The company surveyed 3,012 affluent to ultra-high-net-worth investors as well as 341 wealth management professionals in 11 European, Asian and Middle Eastern markets.
The report offers unique insight into the way that technology is shaping both the front and back office of firms as well as the expectations of investors when it comes to services from wealth advisers.
The wealth management industry anticipates that AI will have a positive impact with 82% “believing it will benefit the industry”. But there is frustration at the pace of change and adoption of new technologies with many respondents suggesting that “automation is not being implemented fast enough to support their work”.
This is coupled with frustration with existing technology systems and applications with a majority of respondents agreeing with the following statements about the tools they are using:
- The navigation is unclear or unintuitive (59%).

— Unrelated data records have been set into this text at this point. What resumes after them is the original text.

-- ==== Sys2Proof/Laws/PerInstr.lean ====
section
/-! SUPPORT. The round trip of each instruction: the decoder reads back what the encoder writes, every operand at every value. -/

set_option Elab.async false

namespace Sys2Proof

/-- A field that a mask covers is zero in a word the mask clears. -/
theorem fld_zero (p m : Word) (lo n : Nat) (h : p &&& m = 0#32) (hm : fld m lo n = BitVec.allOnes n) : fld p lo n = 0#n := by
  apply BitVec.eq_of_getLsbD_eq; intro i hi
  have a := congrArg (fun z => z.getLsbD (lo + i)) h
  have b := congrArg (fun z => z.getLsbD i) hm
  simp [fld, hi] at a b ⊢
  exact Bool.eq_false_iff.2 fun c => absurd (a c) (by simp [b])

/-- The words that two disjoint masks cover share no bit. -/
theorem and_zero_of (b m n : Word) (h : b &&& n = b) (hm : m &&& n = 0#32) : b &&& m = 0#32 := by
  rw [← h, BitVec.and_assoc, BitVec.and_comm n m, hm, BitVec.and_zero]

/-- Fixed bits that a mask keeps are not all zero beside fields that it clears. -/
theorem or_ne_zero (p b m : Word) (hb : b &&& m = 0#32) (hp : p &&& m ≠ 0#32) : p ||| b ≠ 0#32 := by
  intro e; apply hp
  have := congrArg (· &&& m) e
  simpa only [BitVec.and_or_distrib_right, hb, BitVec.or_zero, BitVec.zero_and] using this

/-- A field placed within a mask lies under it. -/
theorem put_within (lo : Nat) {n : Nat} (x : BitVec n) (m : Word) (hm : fld m lo n = BitVec.allOnes n) : put lo x &&& m = put lo x := by
  apply BitVec.eq_of_getLsbD_eq; intro i hi
  by_cases a : lo ≤ i
  · by_cases b : i - lo < n
    · have c := congrArg (fun z => z.getLsbD (i - lo)) hm
      simp only [fld, BitVec.getLsbD_extractLsb', Nat.add_sub_cancel' a, BitVec.getLsbD_allOnes, b, decide_true, Bool.true_and] at c
      simp [c]
    · simp [put, hi, BitVec.getLsbD_of_ge x _ (Nat.le_of_not_lt b)]
  · simp [put, a]

theorem HForm.bits_within (f : HForm) : f.bits &&& 0x0000FFE0#32 = f.bits := by
  simp only [HForm.bits, BitVec.and_or_distrib_right]
  rw [put_within 11 f.b _ (by decide), put_within 5 f.d _ (by decide)]

theorem HForm.read_bits (f : HForm) (p : Word) (h : p &&& 0x0000FFE0#32 = 0#32) : HForm.read (p ||| f.bits) = f := by
  have hb := fld_zero p _ 11 5 h (by decide)
  have hd := fld_zero p _ 5 6 h (by decide)
  simp only [HForm.read, HForm.bits, fld_or, hb, hd]
  cases f
  simp only [HForm.mk.injEq]
  refine ⟨?_, ?_⟩
  · simp only [fld_put 11 (n := 5) _ (by decide), fld_put_apart 11 5 (m := 6) 5 _ (by decide), BitVec.zero_or, BitVec.or_zero]
  · simp only [fld_put_apart 5 11 (m := 5) 6 _ (by decide), fld_put 5 (n := 6) _ (by decide), BitVec.zero_or]

theorem RForm.bits_within (f : RForm) : f.bits &&& 0xFFFFFF00#32 = f.bits := by
  simp only [RForm.bits, BitVec.and_or_distrib_right]
  rw [put_within 25 f.b _ (by decide), put_within 18 f.a _ (by decide), put_within 17 f.n _ (by decide), put_within 11 f.d _ (by decide), put_within 8 f.g _ (by decide)]

theorem RForm.read_bits (f : RForm) (p : Word) (h : p &&& 0xFFFFFF00#32 = 0#32) : RForm.read (p ||| f.bits) = f := by
  have hb := fld_zero p _ 25 7 h (by decide)
  have ha := fld_zero p _ 18 7 h (by decide)
  have hn := fld_zero p _ 17 1 h (by decide)
  have hd := fld_zero p _ 11 6 h (by decide)
  have hg := fld_zero p _ 8 3 h (by decide)
  simp only [RForm.read, RForm.bits, fld_or, hb, ha, hn, hd, hg]
  cases f
  simp only [RForm.mk.injEq]
  refine ⟨?_, ?_, ?_, ?_, ?_⟩
  · simp only [fld_put 25 (n := 7) _ (by decide), fld_put_apart 25 18 (m := 7) 7 _ (by decide), fld_put_apart 25 17 (m := 1) 7 _ (by decide), fld_put_apart 25 11 (m := 6) 7 _ (by decide), fld_put_apart 25 8 (m := 3) 7 _ (by decide), BitVec.zero_or, BitVec.or_zero]
  · simp only [fld_put_apart 18 25 (m := 7) 7 _ (by decide), fld_put 18 (n := 7) _ (by decide), fld_put_apart 18 17 (m := 1) 7 _ (by decide), fld_put_apart 18 11 (m := 6) 7 _ (by decide), fld_put_apart 18 8 (m := 3) 7 _ (by decide), BitVec.zero_or, BitVec.or_zero]
  · simp only [fld_put_apart 17 25 (m := 7) 1 _ (by decide), fld_put_apart 17 18 (m := 7) 1 _ (by decide), fld_put 17 (n := 1) _ (by decide), fld_put_apart 17 11 (m := 6) 1 _ (by decide), fld_put_apart 17 8 (m := 3) 1 _ (by decide), BitVec.zero_or, BitVec.or_zero]
  · simp only [fld_put_apart 11 25 (m := 7) 6 _ (by decide), fld_put_apart 11 18 (m := 7) 6 _ (by decide), fld_put_apart 11 17 (m := 1) 6 _ (by decide), fld_put 11 (n := 6) _ (by decide), fld_put_apart 11 8 (m := 3) 6 _ (by decide), BitVec.zero_or, BitVec.or_zero]
  · simp only [fld_put_apart 8 25 (m := 7) 3 _ (by decide), fld_put_apart 8 18 (m := 7) 3 _ (by decide), fld_put_apart 8 17 (m := 1) 3 _ (by decide), fld_put_apart 8 11 (m := 6) 3 _ (by decide), fld_put 8 (n := 3) _ (by decide), BitVec.zero_or, BitVec.or_zero]

theorem CmpForm.bits_within (f : CmpForm) : f.bits &&& 0xFFFFFF00#32 = f.bits := by
  simp only [CmpForm.bits, BitVec.and_or_distrib_right]
  rw [put_within 25 f.b _ (by decide), put_within 18 f.a _ (by decide), put_within 17 f.n _ (by decide), put_within 14 f.c _ (by decide), put_within 11 f.p _ (by decide), put_within 8 f.g _ (by decide)]

theorem CmpForm.read_bits (f : CmpForm) (p : Word) (h : p &&& 0xFFFFFF00#32 = 0#32) : CmpForm.read (p ||| f.bits) = f := by
  have hb := fld_zero p _ 25 7 h (by decide)
  have ha := fld_zero p _ 18 7 h (by decide)
  have hn := fld_zero p _ 17 1 h (by decide)
  have hc := fld_zero p _ 14 3 h (by decide)
  have hp := fld_zero p _ 11 3 h (by decide)
  have hg := fld_zero p _ 8 3 h (by decide)
  simp only [CmpForm.read, CmpForm.bits, fld_or, hb, ha, hn, hc, hp, hg]
  cases f
  simp only [CmpForm.mk.injEq]
  refine ⟨?_, ?_, ?_, ?_, ?_, ?_⟩
  · simp only [fld_put 25 (n := 7) _ (by decide), fld_put_apart 25 18 (m := 7) 7 _ (by decide), fld_put_apart 25 17 (m := 1) 7 _ (by decide), fld_put_apart 25 14 (m := 3) 7 _ (by decide), fld_put_apart 25 11 (m := 3) 7 _ (by decide), fld_put_apart 25 8 (m := 3) 7 _ (by decide), BitVec.zero_or, BitVec.or_zero]
  · simp only [fld_put_apart 18 25 (m := 7) 7 _ (by decide), fld_put 18 (n := 7) _ (by decide), fld_put_apart 18 17 (m := 1) 7 _ (by decide), fld_put_apart 18 14 (m := 3) 7 _ (by decide), fld_put_apart 18 11 (m := 3) 7 _ (by decide), fld_put_apart 18 8 (m := 3) 7 _ (by decide), BitVec.zero_or, BitVec.or_zero]
  · simp only [fld_put_apart 17 25 (m := 7) 1 _ (by decide), fld_put_apart 17 18 (m := 7) 1 _ (by decide), fld_put 17 (n := 1) _ (by decide), fld_put_apart 17 14 (m := 3) 1 _ (by decide), fld_put_apart 17 11 (m := 3) 1 _ (by decide), fld_put_apart 17 8 (m := 3) 1 _ (by decide), BitVec.zero_or, BitVec.or_zero]
  · simp only [fld_put_apart 14 25 (m := 7) 3 _ (by decide), fld_put_apart 14 18 (m := 7) 3 _ (by decide), fld_put_apart 14 17 (m := 1) 3 _ (by decide), fld_put 14 (n := 3) _ (by decide), fld_put_apart 14 11 (m := 3) 3 _ (by decide), fld_put_apart 14 8 (m := 3) 3 _ (by decide), BitVec.zero_or, BitVec.or_zero]
  · simp only [fld_put_apart 11 25 (m := 7) 3 _ (by decide), fld_put_apart 11 18 (m := 7) 3 _ (by decide), fld_put_apart 11 17 (m := 1) 3 _ (by decide), fld_put_apart 11 14 (m := 3) 3 _ (by decide), fld_put 11 (n := 3) _ (by decide), fld_put_apart 11 8 (m := 3) 3 _ (by decide), BitVec.zero_or, BitVec.or_zero]
  · simp only [fld_put_apart 8 25 (m := 7) 3 _ (by decide), fld_put_apart 8 18 (m := 7) 3 _ (by decide), fld_put_apart 8 17 (m := 1) 3 _ (by decide), fld_put_apart 8 14 (m := 3) 3 _ (by decide), fld_put_apart 8 11 (m := 3) 3 _ (by decide), fld_put 8 (n := 3) _ (by decide), BitVec.zero_or, BitVec.or_zero]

- Data is not seamlessly integrated across all systems (58%).
- Too many tools need to be used to complete a single task (57%).
- The tools contain too many unnecessary functionalities (51%).

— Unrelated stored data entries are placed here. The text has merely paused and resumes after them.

/-- R109, R110, R211: an engine command is posted once, by the lowest-lane thread of the issue set, through its home warp's store queue, with the argument slots v56-v63 (s24-s31 of a control thread, with its guard), taken as it issues (the model's choice, assumption 56); nothing else changes, and an empty issue set posts nothing. -/
def Obligations.EngineCommandsArePosted : Prop := ∀ (s : State) (c : CopyForm) (m : MmxForm) (t' : MtileForm) (l' : MldForm) (k : CollForm)
  (a b : BitVec 7) (bar : BitVec 4) (x y : BitVec 2) (g : BitVec 3), ∀ p ∈ postTable c m t' l' k a b bar x y g,
  let u : Uses := { g := p.2.1, regs := argRegs s.issuer }
  (∀ e, readyVec s e p.1 u = true →
    ((∃ l, (e.issueSet p.2.1).head? = some l ∧ e.cr.room l.hw 1 = false) → Completes p.1 s (fun t => Waits s t e)) ∧
    ((∀ l, (e.issueSet p.2.1).head? = some l → e.cr.room l.hw 1 = true) → Completes p.1 s (fun t =>
      QueueFrame s t e.c ∧ LoadsGain s t e.c [] ∧ ThreadsBy s t e (fun _ => goneOn e 4) ∧ (t.core e.c).ct = (s.core e.c).ct ∧
      QueuesGain s t e.c (fun hw => match e.issueSet p.2.1 with
        | [] => []
        | l :: _ => if hw = l.hw then [plainEntry (.command (p.2.2.command s.nextId (e.who l) e.c e.x (s.ctx e.x).gen e.g.launch
            ((List.range 8).map (fun j => e.reg l (56 + j))) none e.g.prio s.tick)) (e.who l) e.pc 0 0 (s.ctx e.x).gen] else [])))) ∧
  (∀ e, readyCt s e p.1 u = true →
    let n := e.r.run.launch?.getD 0
    (e.cr.room ctQueue 1 = false → exec p.1 s = .next s) ∧
    (e.cr.room ctQueue 1 = true → Completes p.1 s (fun t =>
      QueueFrame s t e.c ∧ LoadsGain s t e.c [] ∧ CtGoesOnBy s t e false 0 ∧
      QueuesGain s t e.c (fun hw => if hw = ctQueue then
        [{ plainEntry (.command (p.2.2.command s.nextId e.who e.c e.x (s.ctx e.x).gen n ((List.range 8).map (fun j => (e.r.reg (24 + j)).lo)) e.r.grd
          (((s.launch e.x n).map (·.prio)).getD 0) s.tick)) e.who e.r.pc 0 0 (s.ctx e.x).gen with run := e.r.serial }] else []))))

/-- R119, R120, R32: `qpop` takes the next filled slot of a circular buffer, `qrel` releases the oldest popped one once the threads' stores have drained, `qstat` reads the counters; `qpop` of an empty buffer parks. With an empty issue set the warp only goes on. -/
def Obligations.CircularBuffersMove : Prop := ∀ (s : State) (q : BitVec 4) (n : BitVec 1) (d : BitVec 6) (g : BitVec 3),
  (∀ e, readyVec s e (.qpop q n d g) { g := g, regs := destRegs n d } = true → e.issueSet g = [] → Completes (.qpop q n d g) s (fun t => GoesOn s t e)) ∧
  (∀ e, readyVec s e (.qrel q g) { g := g } = true → e.issueSet g = [] → Completes (.qrel q g) s (fun t => GoesOn s t e)) ∧
  (∀ e, readyVec s e (.qpop q n d g) { g := g, regs := destRegs n d } = true → e.issueSet g ≠ [] →
    let b := e.cr.cbuf q.toNat
    (b.filled = 0 → Completes (.qpop q n d g) s (fun t => Parks s t e (e.issueSet g) (fun _ => .qpop q.toNat))) ∧
    (b.filled ≠ 0 → Completes (.qpop q n d g) s (fun t =>
      (t.core e.c).cbuf q.toNat = { b with pop := (b.pop + 1) % b.count, filled := b.filled - 1, popped := b.popped + 1 } ∧
      (∀ j, j ≠ q.toNat → (t.core e.c).cbuf j = (s.core e.c).cbuf j) ∧
      RegsAt s t e.c (e.issueSet g) (fun _ => oneReg n d (slotWord b)) ∧ ThreadsBy s t e (fun _ => goneOn e 4) ∧
      CoreFrame s t e.c (fun z y => { y with cbufs := z.cbufs })))) ∧
  (∀ e, readyCt s e (.qpop q n d g) { g := g, regs := destRegs n d } = true →
    let b := e.cr.cbuf q.toNat
    (b.filled = 0 → Completes (.qpop q n d g) s (fun t => ParksCt s t e (.qpop q.toNat))) ∧
    (b.filled ≠ 0 → Completes (.qpop q n d g) s (fun t =>
      (t.core e.c).cbuf q.toNat = { b with pop := (b.pop + 1) % b.count, filled := b.filled - 1, popped := b.popped + 1 } ∧
      (t.core e.c).ct.cur.reg d.toNat = (slotWord b).setWidth 64 ∧ (t.core e.c).regs = (s.core e.c).regs ∧
      CoreFrame s t e.c (fun z y => { y with cbufs := z.cbufs })))) ∧
  (∀ e, readyVec s e (.qrel q g) { g := g } = true → e.issueSet g ≠ [] → (∀ l ∈ e.issueSet g, e.cr.queue l.hw = []) →
    let b := e.cr.cbuf q.toNat
    Completes (.qrel q g) s (fun t =>
      (t.core e.c).cbuf q.toNat = (if b.popped = 0 then b else { b with rel := (b.rel + 1) % b.count, free := b.free + 1, popped := b.popped - 1 }) ∧
      (∀ j, j ≠ q.toNat → (t.core e.c).cbuf j = (s.core e.c).cbuf j) ∧ (t.core e.c).regs = (s.core e.c).regs ∧
      ThreadsBy s t e (fun _ => goneOn e 4) ∧ CoreFrame s t e.c (fun z y => { y with cbufs := z.cbufs }))) ∧
  (∀ e, readyCt s e (.qrel q g) { g := g } = true → e.cr.queue ctQueue = [] →
    let b := e.cr.cbuf q.toNat
    Completes (.qrel q g) s (fun t =>
      (t.core e.c).cbuf q.toNat = (if b.popped = 0 then b else { b with rel := (b.rel + 1) % b.count, free := b.free + 1, popped := b.popped - 1 }) ∧
      (t.core e.c).regs = (s.core e.c).regs ∧ CtGoesOn s t e 4 ∧ CoreFrame s t e.c (fun z y => { y with cbufs := z.cbufs }))) ∧
  OneRegister s (.qstat q n d g) { g := g, regs := destRegs n d, b3 := true } 3 4 n d
    (fun e _ => BitVec.ofNat 32 ((e.cr.cbuf q.toNat).filled * 65536 + (e.cr.cbuf q.toNat).free))
    (fun e => (BitVec.ofNat 32 ((e.cr.cbuf q.toNat).filled * 65536 + (e.cr.cbuf q.toNat).free) : Word).setWidth 64)

/-- R121: `cwait` with no command left to wait for gives the barrier's status, its predicate and an acquire; the threads that have not waited yet park while a command of theirs is left, and those that have stay to issue it again; threads of several home warps wait for the commands in the queues of all of them (the model's choice, assumption 69), and which commands a wait takes in is read as assumption 23 says; `ctest` gives the status with bit 30 where a command is left; `cclr` clears the error phase and the first code, but for a completion that faulted in the same tick (R115).
R121, R206: `cwait.e` in the error phase raises ENGINE_ERR with the first code: a thread with a handler enters it, threads with none trap UNHANDLED_EFFECT at the instruction, and so does the control thread. -/
def Obligations.CompletionBarriersAreWaited : Prop := ∀ (s : State) (f : CwaitForm) (h : CtestForm) (cb : BitVec 4) (g : BitVec 3),
  let u : Uses := { g := f.g, regs := destRegs f.w f.d, preds := f.k != 0 }
  let v : Uses := { g := h.g, regs := destRegs h.w h.d, preds := h.k != 0, b3 := true }
  (∀ e, readyVec s e (.cwait f) u = true →
    let b := e.cr.cbar f.c.toNat
    let fresh := (e.issueSet f.g).filter (fun l => (e.captured l).isNone)
    let left := if fresh = [] then [] else waitsFor s e.c f.c.toNat (fresh.flatMap (fun m => e.cr.queue m.hw))
    (left ≠ [] → Completes (.cwait f) s (fun t => ParksBut s t e fresh (e.issueSet f.g) (e.issueSet f.g) (fun _ => .cwait f.c.toNat left))) ∧
    (e.issueSet f.g = [] → Completes (.cwait f) s (fun t => GoesOn s t e)) ∧
    (left = [] → e.issueSet f.g ≠ [] → (b.error = false ∨ f.e = 0) → Completes (.cwait f) s (fun t =>
      RegsAt s t e.c (e.issueSet f.g) (fun _ => oneReg f.w f.d (barStatus b)) ∧
      ThreadsBy s t e (fun l x => goneOn e 4 (reachedAt (e.issueSet f.g) l (if l ∈ e.issueSet f.g then x.setPred f.k.toNat (barStatus b == 0) else x))) ∧
      noL1 (t.core e.c) e.x ∧ CoreFrame s t e.c (fun z y => { y with l1 := z.l1 }))) ∧
    (left = [] → b.error = true → f.e = 1 → 64 ≤ e.g.nregs → e.issueSet f.g ≠ [] → (∀ l ∈ e.issueSet f.g, (e.thread l).frames = []) → trapReady s e →
      Completes (.cwait f) s (fun t => TrapTaken s t e (.cwait f) 0x0A e.pc (e.issueSet f.g) (fun _ => 6))) ∧
    (∀ l n fr st, left = [] → b.error = true → f.e = 1 → e.issueSet f.g = [l] → HandlerReady s e l 6 n fr → s.stageOf e.g = some st →
      Completes (.cwait f) s (fun t => HandlerEntered s t e l st 6 (BitVec.ofNat 32 b.code) fr))) ∧
  (∀ e, readyCt s e (.cwait f) u = true →
    let b := e.cr.cbar f.c.toNat
    let left := if e.r.waited then [] else waitsFor s e.c f.c.toNat (e.cr.queue ctQueue)
    (left ≠ [] → Completes (.cwait f) s (fun t => ParksCt s t e (.cwait f.c.toNat left))) ∧
    (left = [] → b.error = true → f.e = 1 → trapReadyCt s e →
      Completes (.cwait f) s (fun t => TrapTakenCt s t e 0x0A e.r.pc 6 (BitVec.ofNat 64 (b.code % 2 ^ 32)))) ∧
    (left = [] → (b.error = false ∨ f.e = 0) → noneAway s e.c (Park.awaitsFlag f.k.toNat (barStatus b == 0)) → Completes (.cwait f) s (fun t =>
      (t.core e.c).ct.cur.reg f.d.toNat = (barStatus b).setWidth 64 ∧
      (∀ j, (t.core e.c).flag j = (if j = f.k.toNat ∧ j ≠ 0 then barStatus b == 0 else (s.core e.c).flag j)) ∧
      (∀ ws tid, t.thread e.c ws tid = leftPark (Park.awaitsFlag f.k.toNat (barStatus b == 0)) true (s.thread e.c ws tid)) ∧
      noL1 (t.core e.c) e.x ∧ (t.core e.c).regs = (s.core e.c).regs ∧
      CoreFrame s t e.c (fun z y => { y with l1 := z.l1, flags := z.flags })))) ∧
  (∀ e, readyVec s e (.ctest h) v = true →
    let left := s.awaited e.c h.c.toNat ((e.issueSet h.g).flatMap (fun m => e.cr.queue m.hw))
    let w := barStatus (e.cr.cbar h.c.toNat) ||| (if left = [] then 0 else 0x40000000)
    Completes (.ctest h) s (fun t => RegsAt s t e.c (e.issueSet h.g) (fun _ => oneReg h.w h.d w) ∧ LatchesAt t e (e.issueSet h.g) 3 (fun _ => w) ∧
      ThreadsBy s t e (fun l x => goneOn e 4 (if l ∈ e.issueSet h.g then x.setPred h.k.toNat (w == 0) else x)) ∧
      (left = [] → e.issueSet h.g ≠ [] → noL1 (t.core e.c) e.x) ∧ CoreFrame s t e.c (fun z y => { y with l1 := z.l1 }))) ∧
  (∀ e, readyCt s e (.ctest h) v = true →
    let left := s.awaited e.c h.c.toNat (e.cr.queue ctQueue)
    let w := barStatus (e.cr.cbar h.c.toNat) ||| (if left = [] then 0 else 0x40000000)
    noneAway s e.c (Park.awaitsFlag h.k.toNat (w == 0)) →
    Completes (.ctest h) s (fun t => (∀ ws tid, t.thread e.c ws tid = leftPark (Park.awaitsFlag h.k.toNat (w == 0)) true (s.thread e.c ws tid)) ∧
      (t.core e.c).ct.cur.reg h.d.toNat = w.setWidth 64 ∧
      (∀ j, (t.core e.c).flag j = (if j = h.k.toNat ∧ j ≠ 0 then w == 0 else (s.core e.c).flag j)) ∧
      (t.core e.c).regs = (s.core e.c).regs ∧ CoreFrame s t e.c (fun z y => { y with l1 := z.l1, flags := z.flags }))) ∧
  (∀ e, readyVec s e (.cclr cb g) { g := g } = true → e.issueSet g = [] → Completes (.cclr cb g) s (fun t => GoesOn s t e)) ∧
  (∀ e, readyVec s e (.cclr cb g) { g := g } = true → e.issueSet g ≠ [] → Completes (.cclr cb g) s (fun t =>
    (t.core e.c).cbar cb.toNat = barCleared (e.cr.cbar cb.toNat) s.tick ∧
    (∀ j, j ≠ cb.toNat → (t.core e.c).cbar j = (s.core e.c).cbar j) ∧ (t.core e.c).regs = (s.core e.c).regs ∧
    ThreadsBy s t e (fun _ => goneOn e 4) ∧ CoreFrame s t e.c (fun z y => { y with cbars := z.cbars }))) ∧
  (∀ e, readyCt s e (.cclr cb g) { g := g } = true → Completes (.cclr cb g) s (fun t =>
    (t.core e.c).cbar cb.toNat = barCleared (e.cr.cbar cb.toNat) s.tick ∧ CtGoesOn s t e 4 ∧
    (t.core e.c).regs = (s.core e.c).regs ∧ CoreFrame s t e.c (fun z y => { y with cbars := z.cbars })))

There is also a steep learning curve when it comes to the adaptation of new systems and technologies with 44% of wealth managers agreeing that “they take too much time to learn how to use.”
According to the report “investors value quality over quantity in communication.” The results make it clear that investors value clear, prompt and proactive communication above all else with 94% finding it somewhat, very or extremely important that an adviser “responds quickly” to their queries.
Compliance recordkeeping
In what will no doubt be a challenge for compliance teams when it comes to recordkeeping, the expectation of investors is that advisers are “available on multiple channels” including email, in person, phone, instant messaging apps, web and mobile applications – with 83% stating that this was somewhat, very or extremely important.
Proactive sharing of relevant news articles and new product offerings were also highly valued, which suggests that investors place a premium not only on advisers who are well-informed, but those who act as an information conduit to timely and relevant intelligence that is tailored to that specific investor.
But advisers, particularly those based in Asia, struggle to offer more personalized advisory services because of time constraints and because of challenges with both systems and client data accessibility.
But investors globally report that the digital experience provided by their main financial institution of choice is improving with 77% saying that they were satisfied or very satisfied with this.
A possible explanation for this divergence is the fact that financial institutions have been investing heavily in shop front systems, while back-end systems have not received the same attention. As a result the later have not kept pace with the speed of technological improvement and now are misaligned with internal user expectations.